▶ _Problem to solve_: Go through the records line by line and work out how many lines hold the word "completed". Answer with the number only.
=====
/-- A command that becomes current (R166). -/
def Stream.begin (x : Stream) (k : StKind) (off since : Nat) : Stream :=
  { st := .starting, kind := k, scbOff := off, since := since, status := x.status, lastPos := x.lastPos }

/-- A stream whose command has ended: it is idle, or its queued command becomes current (R166). -/
def Stream.ended (x : Stream) (pos : Nat) : Stream :=
  let y : Stream := { status := x.word, lastPos := pos, sat := x.sat, ufl := x.ufl }
  match x.queued with
  | some (k, off, since) => y.begin k off since
  | none => y

/-- A command ends with further status bits (R177); it waits while its status word would be an after-write (R361). `pos` is what SPOS reads
then; for one that ended neither done nor cancelled R179 names no value, and the model gives the position it had reached, 0 for one whose
check failed (DESIGN CHOICE, log entry 73). -/
def State.endStream (s : State) (h site n : Nat) (x : Stream) (bits : W64) (pos : Nat) : State :=
  let y := { x with wstat := x.wstat ||| bits }
  if s.ownWait h site then s
  else (s.writeStatus h site n y).setStream h site n (y.ended pos)

/-- A command stops on a fault at a position (R178). A feed or fill frees its port of the ME meanwhile (DESIGN CHOICE, log entry 73). -/
def State.stopStream (s : State) (h site n : Nat) (x : Stream) (p : Nat) : State :=
  if s.ownWait h site then s
  else
    let y := { x with wstat := x.wstat ||| 2, st := .stopped, pos := p, port := false, line := none, hdr := none }
    (s.writeStatus h site n y).setStream h site n y

/-- What a fault does to its stream (R178, R352): it waits under stall, with the fault reported; else it is recorded, and the
command goes on or stops. -/
inductive FaultAct where
  | waits (s : State)
  | goes (x : Stream)
  | stops (x : Stream)

/-- The first fault of a command sets its status fields (R178). -/
def Stream.noteFault (x : Stream) (code p : Nat) (bit : W64) : Stream :=
  if x.wstat &&& 0x2008 = 0 then
    { x with wstat := withPos ((x.wstat ||| bit) &&& ~~~0xFF0000 ||| BitVec.ofNat 64 (code % 256 * 2 ^ 16)) p }
  else { x with wstat := x.wstat ||| bit }

/-- A fault of a code met at a position by an access to v. One that was refused acts as under tag with on-fault stop (R352). -/
def State.seFault (s : State) (h site n : Nat) (x : Stream) (p code v : Nat) (w : Want) : FaultAct :=
  let tag := x.flag 0
  if code ≠ 3 ∧ !tag ∧ !x.refused then
    let r := s.reportFault (seAgent s h site n) ((s.ham h).ctx.getD 0) v w code
    .waits (r.2.setStream h site n { x with fault := some r.1, fcode := code, fpos := p })
  else
    let y := { x.noteFault code p 8 with refused := false }
    if x.kind.matrix || x.flag 1 || !tag || x.refused then .stops y else .goes y

/-! ### Positions (R171) -/

/-- The number of leading dimensions that a position completes. -/
def Stream.completed (x : Stream) (p : Nat) : Nat :=
  ((List.range x.dims).takeWhile fun d => decide (x.index p d + 1 = x.count d)).length
/-- The EOD token behind a position: the highest completed rank that the mask allows (R171). -/
def Stream.eodOf (x : Stream) (p : Nat) : Option Token :=
  let mask := x.fld 19 1
  let k := x.completed p
  let last := decide (p + 1 = x.total)
  let ranks := (List.range 8).filter fun r => mask.testBit r && (decide (r < k) || (last && decide (r = 7)))
  ranks.getLast?.map fun r => ⟨BitVec.ofNat 4 (r + 1), BitVec.ofNat 40 (p + 1)⟩
/-- The stream past a position: the dither phase advances each time dimension 1 completes (R80, R171). -/
def Stream.past (x : Stream) (p : Nat) : Stream :=
  { x with pos := p + 1, phase := if 2 ≤ x.completed p then x.phase + 1 else x.phase,
           eod := if x.kind = .sload ∨ x.kind = .sgather then x.eodOf p else none }
/-- The threshold of a dither store at a position (R79). -/
def Stream.threshold (x : Stream) (p : Nat) : Nat :=
  if x.kind = .sdrain then ditherT (x.place + p / 128) x.phase.toNat (p % 128)
  else ditherT (if 2 ≤ x.dims then x.index p 1 else 0) x.phase.toNat (x.index p 0)

/-- Whether the streams of an element act: its region runs; before a stopped cut only a gather goes on to its end (R181, R368). -/
def State.streamRuns (s : State) (h : Nat) (x : Stream) : Bool :=
  match s.regionOf h with
  | none => false
  | some (_, r) =>
    decide (r.st = .armed) && !r.frozen && r.fallow.isNone && (s.ham h).powered &&
    (x.gather.isSome || !x.gtoks.isEmpty ||
      (!r.pre && r.stopping.isNone && !(match r.cut with | some c => c.stopped | none => false)))

/-- A gather command of the stream is under way. One that waits on a translation fault is not: it is recorded as not issued, and its reads are
made afresh from its first position (R301, R353). -/
def Stream.gathering (x : Stream) : Bool := x.gather.isSome && x.fault.isNone
/-- A stream as a cut records it: what it has read ahead, and a gather that waits on a fault, are read again (R181, R353). -/
def Stream.recorded (x : Stream) : Stream :=
  { x with moved := false, fault := none, line := none, hdr := none, gather := none }

/-- A stream that may act now: it waits on no fault, unless it is to end, and has moved no token in this cycle. -/
def Stream.active (x : Stream) : Bool := decide (x.st = .running) && (x.fault.isNone || x.cancelling) && !x.moved

end Sys2Proof.Machine
end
=====
▶ _Task response_: 4